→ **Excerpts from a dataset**
+ + +

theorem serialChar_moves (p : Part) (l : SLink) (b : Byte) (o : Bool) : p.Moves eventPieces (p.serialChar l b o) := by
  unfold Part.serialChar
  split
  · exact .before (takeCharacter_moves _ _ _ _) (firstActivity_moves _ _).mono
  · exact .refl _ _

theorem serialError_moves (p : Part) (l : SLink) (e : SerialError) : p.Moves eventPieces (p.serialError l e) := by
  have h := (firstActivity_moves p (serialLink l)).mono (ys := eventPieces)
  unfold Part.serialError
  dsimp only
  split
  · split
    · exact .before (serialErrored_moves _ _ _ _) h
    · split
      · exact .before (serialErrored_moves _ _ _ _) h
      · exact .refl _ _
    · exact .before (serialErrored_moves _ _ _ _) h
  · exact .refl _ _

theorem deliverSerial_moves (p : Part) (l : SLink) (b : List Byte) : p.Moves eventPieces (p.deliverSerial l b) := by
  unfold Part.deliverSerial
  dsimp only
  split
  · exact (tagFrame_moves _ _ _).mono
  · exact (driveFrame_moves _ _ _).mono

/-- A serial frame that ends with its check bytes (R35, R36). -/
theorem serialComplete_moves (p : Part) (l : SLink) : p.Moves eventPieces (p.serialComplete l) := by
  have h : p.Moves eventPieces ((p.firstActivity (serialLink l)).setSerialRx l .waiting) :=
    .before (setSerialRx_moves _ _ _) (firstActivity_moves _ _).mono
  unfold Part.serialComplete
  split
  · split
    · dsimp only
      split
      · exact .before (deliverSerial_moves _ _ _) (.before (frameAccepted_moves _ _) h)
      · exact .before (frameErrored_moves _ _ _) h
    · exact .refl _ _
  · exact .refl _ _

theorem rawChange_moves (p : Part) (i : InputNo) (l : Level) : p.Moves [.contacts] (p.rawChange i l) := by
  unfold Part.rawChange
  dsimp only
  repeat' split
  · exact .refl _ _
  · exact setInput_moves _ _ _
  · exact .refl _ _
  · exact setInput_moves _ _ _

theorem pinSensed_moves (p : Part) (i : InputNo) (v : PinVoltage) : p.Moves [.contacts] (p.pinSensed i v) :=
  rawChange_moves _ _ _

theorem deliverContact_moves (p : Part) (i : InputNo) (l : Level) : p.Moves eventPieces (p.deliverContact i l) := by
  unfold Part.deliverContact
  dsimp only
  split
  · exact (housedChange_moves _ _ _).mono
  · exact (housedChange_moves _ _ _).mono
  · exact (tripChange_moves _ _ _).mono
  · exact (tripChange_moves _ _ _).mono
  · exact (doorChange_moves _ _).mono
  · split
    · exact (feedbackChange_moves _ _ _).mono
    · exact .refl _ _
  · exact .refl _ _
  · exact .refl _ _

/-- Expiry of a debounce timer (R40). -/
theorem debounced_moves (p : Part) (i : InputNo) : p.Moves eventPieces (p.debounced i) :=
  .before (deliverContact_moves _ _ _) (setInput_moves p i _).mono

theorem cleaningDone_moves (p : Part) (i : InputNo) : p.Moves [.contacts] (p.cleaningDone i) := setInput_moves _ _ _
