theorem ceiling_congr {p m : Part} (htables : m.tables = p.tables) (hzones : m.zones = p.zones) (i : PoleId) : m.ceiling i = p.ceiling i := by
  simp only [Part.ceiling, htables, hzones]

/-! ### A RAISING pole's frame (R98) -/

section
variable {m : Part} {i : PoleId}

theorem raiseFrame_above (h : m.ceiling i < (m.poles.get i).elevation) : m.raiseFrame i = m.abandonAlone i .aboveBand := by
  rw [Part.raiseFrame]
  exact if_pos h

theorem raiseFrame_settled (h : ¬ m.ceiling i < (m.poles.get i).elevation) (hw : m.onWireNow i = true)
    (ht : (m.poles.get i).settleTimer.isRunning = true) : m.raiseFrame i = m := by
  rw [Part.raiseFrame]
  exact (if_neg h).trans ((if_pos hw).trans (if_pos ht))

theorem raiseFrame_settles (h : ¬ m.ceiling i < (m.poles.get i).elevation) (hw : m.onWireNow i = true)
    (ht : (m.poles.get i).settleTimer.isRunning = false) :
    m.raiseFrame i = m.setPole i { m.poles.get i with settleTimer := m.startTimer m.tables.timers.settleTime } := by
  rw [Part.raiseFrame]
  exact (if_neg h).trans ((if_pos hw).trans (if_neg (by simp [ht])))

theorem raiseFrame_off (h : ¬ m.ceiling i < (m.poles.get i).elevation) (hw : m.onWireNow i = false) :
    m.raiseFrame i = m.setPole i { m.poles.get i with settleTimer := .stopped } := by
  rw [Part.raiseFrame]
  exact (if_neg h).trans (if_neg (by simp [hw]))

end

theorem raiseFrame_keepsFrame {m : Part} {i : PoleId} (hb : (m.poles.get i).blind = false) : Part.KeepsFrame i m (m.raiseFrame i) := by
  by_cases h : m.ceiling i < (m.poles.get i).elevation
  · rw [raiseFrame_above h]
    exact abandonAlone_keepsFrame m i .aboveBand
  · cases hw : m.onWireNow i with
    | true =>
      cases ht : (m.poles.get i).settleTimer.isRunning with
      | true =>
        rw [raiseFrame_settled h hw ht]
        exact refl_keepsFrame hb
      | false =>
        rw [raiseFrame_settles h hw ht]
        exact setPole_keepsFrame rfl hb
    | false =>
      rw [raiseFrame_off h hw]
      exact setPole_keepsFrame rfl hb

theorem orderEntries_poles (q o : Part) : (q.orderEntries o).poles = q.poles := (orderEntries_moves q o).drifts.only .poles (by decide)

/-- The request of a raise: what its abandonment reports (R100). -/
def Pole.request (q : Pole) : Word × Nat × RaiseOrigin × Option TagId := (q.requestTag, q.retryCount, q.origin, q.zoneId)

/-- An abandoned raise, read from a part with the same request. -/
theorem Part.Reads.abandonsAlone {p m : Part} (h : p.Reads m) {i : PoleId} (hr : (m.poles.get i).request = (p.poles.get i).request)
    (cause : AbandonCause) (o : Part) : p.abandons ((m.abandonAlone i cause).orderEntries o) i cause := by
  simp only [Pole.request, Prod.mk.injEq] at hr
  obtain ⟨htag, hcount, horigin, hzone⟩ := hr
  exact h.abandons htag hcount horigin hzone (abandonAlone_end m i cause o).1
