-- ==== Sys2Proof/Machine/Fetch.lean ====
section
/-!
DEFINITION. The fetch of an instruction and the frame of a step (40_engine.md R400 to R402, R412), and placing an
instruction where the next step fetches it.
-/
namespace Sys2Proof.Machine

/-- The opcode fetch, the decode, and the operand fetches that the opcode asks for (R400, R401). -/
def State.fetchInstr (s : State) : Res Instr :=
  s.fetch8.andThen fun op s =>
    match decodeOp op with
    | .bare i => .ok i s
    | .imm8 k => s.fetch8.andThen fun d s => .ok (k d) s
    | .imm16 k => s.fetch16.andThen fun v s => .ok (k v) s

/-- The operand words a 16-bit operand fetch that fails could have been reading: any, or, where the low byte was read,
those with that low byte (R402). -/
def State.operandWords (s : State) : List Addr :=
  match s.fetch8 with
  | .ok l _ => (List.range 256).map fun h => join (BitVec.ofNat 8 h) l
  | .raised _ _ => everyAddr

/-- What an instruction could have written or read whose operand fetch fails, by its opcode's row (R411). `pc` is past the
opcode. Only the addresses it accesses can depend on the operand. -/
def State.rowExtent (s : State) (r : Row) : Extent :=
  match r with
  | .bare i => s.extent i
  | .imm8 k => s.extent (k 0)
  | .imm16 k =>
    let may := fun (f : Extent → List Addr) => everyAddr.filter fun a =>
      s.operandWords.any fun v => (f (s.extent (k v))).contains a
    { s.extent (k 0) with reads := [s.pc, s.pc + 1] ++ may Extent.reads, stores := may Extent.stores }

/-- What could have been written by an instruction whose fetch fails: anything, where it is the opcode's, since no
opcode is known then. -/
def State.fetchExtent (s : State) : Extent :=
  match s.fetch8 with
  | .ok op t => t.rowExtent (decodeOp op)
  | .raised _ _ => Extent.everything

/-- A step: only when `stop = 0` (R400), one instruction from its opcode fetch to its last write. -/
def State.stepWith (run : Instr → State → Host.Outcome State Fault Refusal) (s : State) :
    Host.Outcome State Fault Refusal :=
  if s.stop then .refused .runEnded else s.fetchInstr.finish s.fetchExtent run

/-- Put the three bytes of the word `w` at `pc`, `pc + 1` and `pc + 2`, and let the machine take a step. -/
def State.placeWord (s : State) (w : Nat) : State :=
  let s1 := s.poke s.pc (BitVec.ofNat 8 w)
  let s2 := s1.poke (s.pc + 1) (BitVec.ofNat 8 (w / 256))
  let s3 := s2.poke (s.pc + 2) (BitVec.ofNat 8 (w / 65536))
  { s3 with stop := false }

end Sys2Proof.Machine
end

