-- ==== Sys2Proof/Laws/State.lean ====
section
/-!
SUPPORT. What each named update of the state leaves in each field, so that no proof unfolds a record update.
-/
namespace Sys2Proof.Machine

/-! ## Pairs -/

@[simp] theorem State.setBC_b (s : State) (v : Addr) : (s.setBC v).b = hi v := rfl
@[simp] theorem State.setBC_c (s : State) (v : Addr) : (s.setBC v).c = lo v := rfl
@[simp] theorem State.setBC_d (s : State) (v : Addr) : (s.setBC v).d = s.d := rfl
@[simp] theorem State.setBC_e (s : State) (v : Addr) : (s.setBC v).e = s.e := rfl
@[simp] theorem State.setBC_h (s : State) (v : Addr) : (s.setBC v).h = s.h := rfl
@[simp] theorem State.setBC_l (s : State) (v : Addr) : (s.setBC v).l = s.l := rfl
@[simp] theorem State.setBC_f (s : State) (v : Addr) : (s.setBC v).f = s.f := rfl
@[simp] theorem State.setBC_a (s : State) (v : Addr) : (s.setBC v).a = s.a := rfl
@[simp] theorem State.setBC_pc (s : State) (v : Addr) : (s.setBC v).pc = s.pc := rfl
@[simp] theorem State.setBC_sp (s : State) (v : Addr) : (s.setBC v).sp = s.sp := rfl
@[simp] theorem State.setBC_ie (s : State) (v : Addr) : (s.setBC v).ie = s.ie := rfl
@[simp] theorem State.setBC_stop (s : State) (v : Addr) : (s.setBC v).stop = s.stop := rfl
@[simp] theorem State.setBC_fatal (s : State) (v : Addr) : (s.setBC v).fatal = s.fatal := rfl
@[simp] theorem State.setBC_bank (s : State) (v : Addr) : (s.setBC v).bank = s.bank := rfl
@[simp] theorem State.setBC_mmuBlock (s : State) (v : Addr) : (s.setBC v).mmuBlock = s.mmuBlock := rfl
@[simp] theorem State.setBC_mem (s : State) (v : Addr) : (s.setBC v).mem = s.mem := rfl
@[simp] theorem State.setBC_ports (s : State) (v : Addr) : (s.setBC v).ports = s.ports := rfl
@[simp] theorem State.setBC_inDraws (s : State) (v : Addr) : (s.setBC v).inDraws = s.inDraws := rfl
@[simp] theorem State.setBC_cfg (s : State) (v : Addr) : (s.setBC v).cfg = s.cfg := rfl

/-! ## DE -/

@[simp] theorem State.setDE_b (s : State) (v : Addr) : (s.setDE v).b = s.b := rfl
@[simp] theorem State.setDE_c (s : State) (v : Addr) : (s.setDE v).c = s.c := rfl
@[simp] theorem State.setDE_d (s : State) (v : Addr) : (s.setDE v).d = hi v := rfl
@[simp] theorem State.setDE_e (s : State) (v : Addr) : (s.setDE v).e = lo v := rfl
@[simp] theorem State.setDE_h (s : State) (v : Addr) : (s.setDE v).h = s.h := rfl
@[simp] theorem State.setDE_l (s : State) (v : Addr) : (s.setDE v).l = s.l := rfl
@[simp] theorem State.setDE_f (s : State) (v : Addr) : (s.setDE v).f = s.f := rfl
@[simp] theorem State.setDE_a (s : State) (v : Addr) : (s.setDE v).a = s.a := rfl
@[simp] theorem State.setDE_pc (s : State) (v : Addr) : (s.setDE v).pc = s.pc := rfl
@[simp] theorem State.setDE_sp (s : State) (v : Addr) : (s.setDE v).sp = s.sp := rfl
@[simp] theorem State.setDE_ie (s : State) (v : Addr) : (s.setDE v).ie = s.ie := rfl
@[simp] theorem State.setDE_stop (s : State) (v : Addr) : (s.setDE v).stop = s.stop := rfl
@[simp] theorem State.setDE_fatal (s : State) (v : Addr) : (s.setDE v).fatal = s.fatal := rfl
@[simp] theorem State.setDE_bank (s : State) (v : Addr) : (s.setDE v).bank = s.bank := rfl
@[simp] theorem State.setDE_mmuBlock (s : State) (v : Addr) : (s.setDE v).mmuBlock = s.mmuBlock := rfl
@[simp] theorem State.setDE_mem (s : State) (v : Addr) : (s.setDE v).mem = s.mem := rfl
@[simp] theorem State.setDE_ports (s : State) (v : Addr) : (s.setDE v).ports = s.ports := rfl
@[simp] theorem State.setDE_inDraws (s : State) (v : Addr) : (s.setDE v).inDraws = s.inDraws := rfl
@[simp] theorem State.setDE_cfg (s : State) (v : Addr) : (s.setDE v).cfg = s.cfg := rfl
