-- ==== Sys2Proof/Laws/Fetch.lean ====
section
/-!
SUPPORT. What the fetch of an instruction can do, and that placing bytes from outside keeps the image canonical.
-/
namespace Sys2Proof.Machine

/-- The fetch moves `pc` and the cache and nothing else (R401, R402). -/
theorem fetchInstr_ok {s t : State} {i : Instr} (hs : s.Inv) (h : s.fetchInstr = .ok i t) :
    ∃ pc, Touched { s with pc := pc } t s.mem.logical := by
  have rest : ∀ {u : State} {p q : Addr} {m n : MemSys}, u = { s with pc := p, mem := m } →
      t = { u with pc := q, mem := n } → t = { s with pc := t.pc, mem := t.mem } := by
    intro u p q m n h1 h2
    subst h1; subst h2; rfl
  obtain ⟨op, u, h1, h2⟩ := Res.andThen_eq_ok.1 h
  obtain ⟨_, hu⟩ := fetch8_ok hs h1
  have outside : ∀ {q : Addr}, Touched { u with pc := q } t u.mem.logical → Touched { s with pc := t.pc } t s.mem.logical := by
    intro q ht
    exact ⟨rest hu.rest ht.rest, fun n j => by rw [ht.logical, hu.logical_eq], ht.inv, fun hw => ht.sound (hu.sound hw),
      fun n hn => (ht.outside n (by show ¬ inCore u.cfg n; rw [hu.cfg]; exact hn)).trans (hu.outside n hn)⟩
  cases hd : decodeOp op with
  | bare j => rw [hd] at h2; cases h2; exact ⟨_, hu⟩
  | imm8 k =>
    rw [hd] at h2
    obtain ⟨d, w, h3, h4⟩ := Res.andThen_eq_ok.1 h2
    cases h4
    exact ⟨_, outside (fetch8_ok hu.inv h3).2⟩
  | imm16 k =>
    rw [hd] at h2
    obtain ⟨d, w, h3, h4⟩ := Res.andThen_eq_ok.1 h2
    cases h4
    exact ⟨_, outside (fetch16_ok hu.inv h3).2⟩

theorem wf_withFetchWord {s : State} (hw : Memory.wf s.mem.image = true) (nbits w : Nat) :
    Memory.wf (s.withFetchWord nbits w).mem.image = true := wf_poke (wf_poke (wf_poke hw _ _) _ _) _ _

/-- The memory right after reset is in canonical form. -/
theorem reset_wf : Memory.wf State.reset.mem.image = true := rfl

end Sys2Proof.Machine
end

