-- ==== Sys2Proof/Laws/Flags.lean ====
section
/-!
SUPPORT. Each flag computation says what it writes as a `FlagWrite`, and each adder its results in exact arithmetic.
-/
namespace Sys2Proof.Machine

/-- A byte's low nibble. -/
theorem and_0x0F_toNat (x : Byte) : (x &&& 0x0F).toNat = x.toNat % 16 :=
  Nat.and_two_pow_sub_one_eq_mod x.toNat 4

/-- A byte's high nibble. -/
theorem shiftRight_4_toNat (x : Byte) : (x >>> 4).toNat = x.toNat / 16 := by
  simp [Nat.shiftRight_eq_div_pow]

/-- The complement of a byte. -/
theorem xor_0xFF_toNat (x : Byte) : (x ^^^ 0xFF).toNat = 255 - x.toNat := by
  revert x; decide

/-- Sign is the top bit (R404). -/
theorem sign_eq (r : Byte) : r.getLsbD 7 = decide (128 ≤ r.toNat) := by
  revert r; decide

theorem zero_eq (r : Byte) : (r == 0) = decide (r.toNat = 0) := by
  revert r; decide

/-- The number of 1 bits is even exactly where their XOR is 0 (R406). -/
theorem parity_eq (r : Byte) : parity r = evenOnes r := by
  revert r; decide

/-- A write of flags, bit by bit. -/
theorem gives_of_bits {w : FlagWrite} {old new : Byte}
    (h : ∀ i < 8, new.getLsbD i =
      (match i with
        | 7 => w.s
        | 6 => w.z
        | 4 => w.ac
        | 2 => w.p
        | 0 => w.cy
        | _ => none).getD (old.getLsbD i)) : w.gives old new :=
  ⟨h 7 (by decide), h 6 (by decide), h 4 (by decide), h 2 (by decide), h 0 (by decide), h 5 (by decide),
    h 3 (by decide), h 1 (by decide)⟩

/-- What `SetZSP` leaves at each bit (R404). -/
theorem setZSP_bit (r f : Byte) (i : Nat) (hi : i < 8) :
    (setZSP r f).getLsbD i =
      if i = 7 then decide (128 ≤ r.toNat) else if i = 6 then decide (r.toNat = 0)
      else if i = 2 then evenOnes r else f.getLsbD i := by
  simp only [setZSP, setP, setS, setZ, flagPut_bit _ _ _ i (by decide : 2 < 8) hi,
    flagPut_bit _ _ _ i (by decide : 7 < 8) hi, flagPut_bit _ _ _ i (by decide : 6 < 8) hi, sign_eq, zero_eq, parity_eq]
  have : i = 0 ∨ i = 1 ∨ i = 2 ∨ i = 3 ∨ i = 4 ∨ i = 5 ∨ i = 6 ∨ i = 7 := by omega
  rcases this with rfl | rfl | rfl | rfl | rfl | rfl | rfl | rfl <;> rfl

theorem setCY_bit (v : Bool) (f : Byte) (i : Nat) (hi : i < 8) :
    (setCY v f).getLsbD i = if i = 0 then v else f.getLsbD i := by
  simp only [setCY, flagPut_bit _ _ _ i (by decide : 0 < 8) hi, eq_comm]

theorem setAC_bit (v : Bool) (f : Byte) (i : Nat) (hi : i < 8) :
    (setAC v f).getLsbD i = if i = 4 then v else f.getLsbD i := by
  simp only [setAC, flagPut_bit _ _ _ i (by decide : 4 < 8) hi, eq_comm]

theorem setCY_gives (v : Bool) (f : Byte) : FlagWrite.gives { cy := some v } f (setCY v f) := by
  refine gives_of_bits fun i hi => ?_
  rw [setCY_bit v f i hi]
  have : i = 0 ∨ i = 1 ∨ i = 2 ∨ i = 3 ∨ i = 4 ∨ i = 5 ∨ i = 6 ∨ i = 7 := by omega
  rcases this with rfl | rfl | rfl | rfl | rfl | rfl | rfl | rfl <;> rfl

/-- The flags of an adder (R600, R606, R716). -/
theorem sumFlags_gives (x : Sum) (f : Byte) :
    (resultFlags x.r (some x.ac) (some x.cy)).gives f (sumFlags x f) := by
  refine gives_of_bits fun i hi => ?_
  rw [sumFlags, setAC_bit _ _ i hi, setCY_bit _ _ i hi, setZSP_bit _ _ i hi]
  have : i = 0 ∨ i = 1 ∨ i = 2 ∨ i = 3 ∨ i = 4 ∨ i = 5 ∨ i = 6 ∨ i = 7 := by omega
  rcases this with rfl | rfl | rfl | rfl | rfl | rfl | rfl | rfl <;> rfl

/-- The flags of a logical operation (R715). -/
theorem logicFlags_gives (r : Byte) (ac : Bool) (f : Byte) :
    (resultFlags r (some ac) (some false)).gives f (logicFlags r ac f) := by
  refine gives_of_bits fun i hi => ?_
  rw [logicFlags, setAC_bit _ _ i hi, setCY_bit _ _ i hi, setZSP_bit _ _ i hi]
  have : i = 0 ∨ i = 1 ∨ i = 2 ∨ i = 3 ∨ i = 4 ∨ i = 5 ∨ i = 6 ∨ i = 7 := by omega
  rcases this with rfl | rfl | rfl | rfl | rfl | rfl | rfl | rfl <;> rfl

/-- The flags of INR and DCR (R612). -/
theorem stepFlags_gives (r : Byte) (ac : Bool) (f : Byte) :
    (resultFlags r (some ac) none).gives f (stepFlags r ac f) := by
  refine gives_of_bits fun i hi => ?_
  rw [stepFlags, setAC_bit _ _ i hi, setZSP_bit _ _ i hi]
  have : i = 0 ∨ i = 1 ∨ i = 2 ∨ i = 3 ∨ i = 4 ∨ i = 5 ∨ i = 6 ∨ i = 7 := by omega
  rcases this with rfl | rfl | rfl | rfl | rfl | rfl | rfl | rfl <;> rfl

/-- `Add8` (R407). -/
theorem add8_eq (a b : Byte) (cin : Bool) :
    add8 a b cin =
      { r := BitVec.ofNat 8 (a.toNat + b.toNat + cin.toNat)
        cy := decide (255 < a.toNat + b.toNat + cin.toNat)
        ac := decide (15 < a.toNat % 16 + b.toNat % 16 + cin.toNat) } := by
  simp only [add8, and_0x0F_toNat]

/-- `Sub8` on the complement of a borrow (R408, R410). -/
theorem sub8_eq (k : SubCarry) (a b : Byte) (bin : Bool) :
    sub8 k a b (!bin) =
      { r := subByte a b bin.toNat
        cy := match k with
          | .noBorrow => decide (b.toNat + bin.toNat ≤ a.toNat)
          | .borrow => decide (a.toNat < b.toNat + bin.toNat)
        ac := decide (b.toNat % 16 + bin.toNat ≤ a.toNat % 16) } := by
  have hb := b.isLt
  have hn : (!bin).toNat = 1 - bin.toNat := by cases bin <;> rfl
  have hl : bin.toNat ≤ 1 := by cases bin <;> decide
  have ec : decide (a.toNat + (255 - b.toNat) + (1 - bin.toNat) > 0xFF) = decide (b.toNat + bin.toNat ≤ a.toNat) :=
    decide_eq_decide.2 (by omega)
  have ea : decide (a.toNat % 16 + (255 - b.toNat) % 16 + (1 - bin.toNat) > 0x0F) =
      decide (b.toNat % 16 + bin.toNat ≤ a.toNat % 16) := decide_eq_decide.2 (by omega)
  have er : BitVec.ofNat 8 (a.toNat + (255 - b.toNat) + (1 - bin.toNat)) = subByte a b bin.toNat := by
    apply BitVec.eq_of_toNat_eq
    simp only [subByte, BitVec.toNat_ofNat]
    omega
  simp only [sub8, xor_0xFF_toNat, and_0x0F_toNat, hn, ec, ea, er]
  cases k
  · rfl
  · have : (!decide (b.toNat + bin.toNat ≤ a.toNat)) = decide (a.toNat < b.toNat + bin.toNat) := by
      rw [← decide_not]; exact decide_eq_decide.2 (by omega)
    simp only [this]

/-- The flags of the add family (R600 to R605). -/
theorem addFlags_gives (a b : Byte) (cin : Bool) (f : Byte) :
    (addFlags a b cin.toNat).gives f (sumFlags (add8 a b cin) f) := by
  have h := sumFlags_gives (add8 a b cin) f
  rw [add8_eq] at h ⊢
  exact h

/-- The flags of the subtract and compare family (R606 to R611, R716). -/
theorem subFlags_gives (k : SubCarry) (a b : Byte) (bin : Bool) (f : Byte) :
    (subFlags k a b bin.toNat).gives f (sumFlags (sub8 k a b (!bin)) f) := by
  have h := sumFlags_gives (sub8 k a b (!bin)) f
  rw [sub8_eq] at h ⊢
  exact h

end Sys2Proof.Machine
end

+ + +

→ **Directions for this task**
What lines in the entries contain "hcount"? Report each one by copying it.

→ **Task solution**
  obtain ⟨htag, hcount, horigin, hzone⟩ := hr
  exact h.abandons htag hcount horigin hzone (abandonAlone_end m i cause o).1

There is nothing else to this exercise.